**Exercise requirements**
Only those lines running from the line that contains "Args.empty with pk" through the end of the material are to be written out, each exactly as shown.

**Materials provided**

/-- `XLT`: the destination and pair 7 are written together when the answer comes: 4 cycles after a hit, else when a walker
has taken the request and read the table. -/
def execXlt (d a b : BitVec 6) (s : State) : Out :=
  .next (
    let c := s.focus.cell
    let x := s.focus.ctx
    if bitsAt (s.rs b) 48 16 != 0 then s.illegal 6
    else if s.recordHeld c x 15 then s.block .record
    else
      let tensor := bitsAt (s.rs a) 0 16
      let id := s.here.nextId
      let t := (s.modHere fun k => { k with nextId := id + 1 }).modCtx fun y => { y with
        awaits := y.awaits ++ [⟨id, .xlt, d.toNat, 0, 0, 3, false, true, 0, 0, 0, none, none, false, s.now⟩] }
      let hit := ((s.die (dieOf c)).tensors.find? fun e => e.1 == tensor).bind fun e =>
        (e.2.layout (xltCoords (s.rs a) (s.rs b))).bind fun l =>
          (s.seen.portEntry tensor l.1).map fun w => entryOut (some w) l.2
      match hit with
      | some o =>
        let t := if o = .fail xBadEntry then t.postFault c x 2 15 false tensor
            (BitVec.ofNat 64 ((((s.die (dieOf c)).tensors.find? fun e => e.1 == tensor).bind fun e =>
              e.2.layout (xltCoords (s.rs a) (s.rs b))).elim 0 Prod.fst)) 0
          else t
        (t.xltDone c x id o (t.now + 4)).modCtx fun y => { y with awaits := y.awaits.map fun w =>
          if w.id = id then { w with quick := true } else w }
      | none =>
        (t.modDie (dieOf c) fun k => { k with walks := k.walks ++ [⟨c, x, id, s.rs a, s.rs b, none, none⟩] }).post
          .walkerTranslate { Args.empty with die := dieOf c })

/-! ## Walkers (R376) -/

/-- The tensor that a walk translates, and its tile with the offset in it: none where there is none. -/
def State.walkTile (s : State) (w : Walk) : Option (Nat × Nat) :=
  ((s.die (dieOf w.cell)).tensors.find? fun e => e.1 == bitsAt w.a 0 16).bind fun e => e.2.layout (xltCoords w.a w.b)

/-- Cycles after which a walk to another package is given up at the latest: 64 µs (R80). -/
def farWalk : Nat := 145000

/-- A walker takes the request of an `XLT`. The entry of a table in another package is asked for by a far read, for whose
answer the walker stays busy. -/
def State.walkXlt (s : State) (w : Walk) (table : W64) (bound : Nat) : State :=
  let away := aPkg table != s.pkg.number && s.tableReadable table
  match s.walkTile w, away with
  | some (tile, _), true =>
    let addr := table + BitVec.ofNat 64 (8 * tile)
    (s.post .packetInject { Args.empty with pk := { Packet.empty with
      dst := aPkg addr
      die := BitVec.ofNat 3 (aCell addr / 256)
      cell := BitVec.ofNat 8 (aCell addr)
      kind := 2
      body := .request ⟨s.pkg.number, w.cell, w.ctx, w.id, w.id, 8, 0x20, 3, addr, zeros 8, true, checkCode 0x20 addr (zeros 8)⟩ } }).after
        64000 .tileTableReadTimeout { Args.empty with c := w.cell, x := w.ctx, id := w.id }
  | _, _ =>
    let r := s.translate w.cell w.ctx 15 (bitsAt w.a 0 16) (xltCoords w.a w.b)
    r.2.xltDone w.cell w.ctx w.id r.1 (r.2.clock w.cell + bound)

**Problem solution**
    (s.post .packetInject { Args.empty with pk := { Packet.empty with
      dst := aPkg addr
      die := BitVec.ofNat 3 (aCell addr / 256)
      cell := BitVec.ofNat 8 (aCell addr)
      kind := 2
      body := .request ⟨s.pkg.number, w.cell, w.ctx, w.id, w.id, 8, 0x20, 3, addr, zeros 8, true, checkCode 0x20 addr (zeros 8)⟩ } }).after
        64000 .tileTableReadTimeout { Args.empty with c := w.cell, x := w.ctx, id := w.id }
  | _, _ =>
    let r := s.translate w.cell w.ctx 15 (bitsAt w.a 0 16) (xltCoords w.a w.b)
    r.2.xltDone w.cell w.ctx w.id r.1 (r.2.clock w.cell + bound)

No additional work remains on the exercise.